I recommend using the reflective type IR Sensors -

https://www.amazon.com/HiLetgo-Channel-Tracing-Sensor-Detection/dp/B00LZV1V10

These IR sensors have 4 outputs, the standard +V, G and then an analog out and a digital out. Because we want to see shades of colors as output, we're going to use only the analog out. Connect the left / right sensors to the Nano expansion board using 2 sets of 3 female to female dupont connectors. Use the analog output wire (marked A) on the IR sensors and connect this to the analog inputs of the Nano expansion board. For our example we put the left on A0 and the right connection to A1.

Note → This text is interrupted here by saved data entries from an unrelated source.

/-- BOUNDARY_DUE (R166, R168): PERIOD_MS has passed since the previous boundary, under local timing. -/
def execBoundaryDue (s : State) : Res :=
  if s.epochsRun && s.localTiming then .next s.boundaryDue.settle else s.idle

/-- SEAL_RECORD_PASSED (R151, R169, R171, R325, R328): both copies of the seal record have passed. Drip turns to the owed
pages; with none the index segment is queued. -/
def execSealRecordPassed (s : State) : Res :=
  if s.drp.sealEpoch != 0 && s.drp.sealStep == .sealQueued && !s.saving then
    s.ringProgram (fun _ => true) fun fa fb s =>
      let s := s.addSeal fa fb
      .next ({ s with drp := { s.drp with sealStep := .persisting } }.chargeWear recordBytes).advanceSeal
  else s.idle

/-- INDEX_SEGMENT_PASSED (R169, R332): its codewords have passed, and the commit record is queued. -/
def execIndexSegmentPassed (s : State) : Res :=
  if s.drp.sealEpoch != 0 && s.drp.sealStep == .indexQueued && !s.saving then
    s.indexProgram s.segmentKeys.length fun fas s =>
      let s := s.putSegment fas
      .next { s with drp := { s.drp with sealStep := .commitQueued } }
  else s.idle

/-- EPOCH_DURABLE (R151, R169, R170): the commit record passes; the register, the releases, the barriers, then a deferred boundary. -/
def execEpochDurable (s : State) : Res :=
  if s.drp.sealEpoch != 0 && s.drp.sealStep == .commitQueued && !s.saving then
    s.ringProgram (fun _ => true) fun fa fb s =>
      let n := s.drp.sealEpoch
      let s := (((s.sealDurable fa fb).chargeWear recordBytes).completeBarriers n).freeSanitized
      .next s.takeDeferred.settle
  else s.idle

/-! ## BEACON (R185–R198) -/

/-- A frame declares lock or is accepted: its boundary waits for DELAY (R186, R188, R189). -/
def State.acceptFrame (s : State) (n : Nat) : State :=
  { s.put Reg.DRP_BCN_STAT.MISS_RUN 0 with drp := { s.drp with bcnExpected := n, bcnFromFrame := true, bcnAccepted := some n } }

/-- The error count of a valid frame that does not count toward lock (R204): outside the window, which the last valid frame anchors (R187),
or out of order after a reference frame. The register table names
an expected number, which an unlocked sled does not have: the model takes the previous number plus 1 for it, so that an in-window
frame that carries this number, but no number above every one used, is counted in no field (DESIGN CHOICE; log entry 99). -/
def State.frameError (s : State) (n : Nat) (inWindow : Bool) : State :=
  if !inWindow then (if s.drp.bcnSeen then s.count Reg.DRP_BCN_ERR.WIN_ERR 1 else s)
  else if s.drp.bcnRef != 0 && n != s.drp.bcnRef + 1 then s.count Reg.DRP_BCN_ERR.SEQ_ERR 1
  else s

Snap the completed subassembly onto the front "hitch" mount of the robot.

example prompt: write arduino code for a line following robot. The robot is driven by 2 continous (360 degree) servos motors which also provide steering. The right motor is on pin 8 and a clockwise command moves the robot forward. The left motor is on pin 9 and a clockwise command moves the robot in reverse. there are 2 ir sensors in the front of the robot. The left sensor is on analog pin A0, the right sensor is on pin A1. The measured value for black line to follow is ~300, for the white background ~40.

Be prepared for doing a bit of calibration/debugging.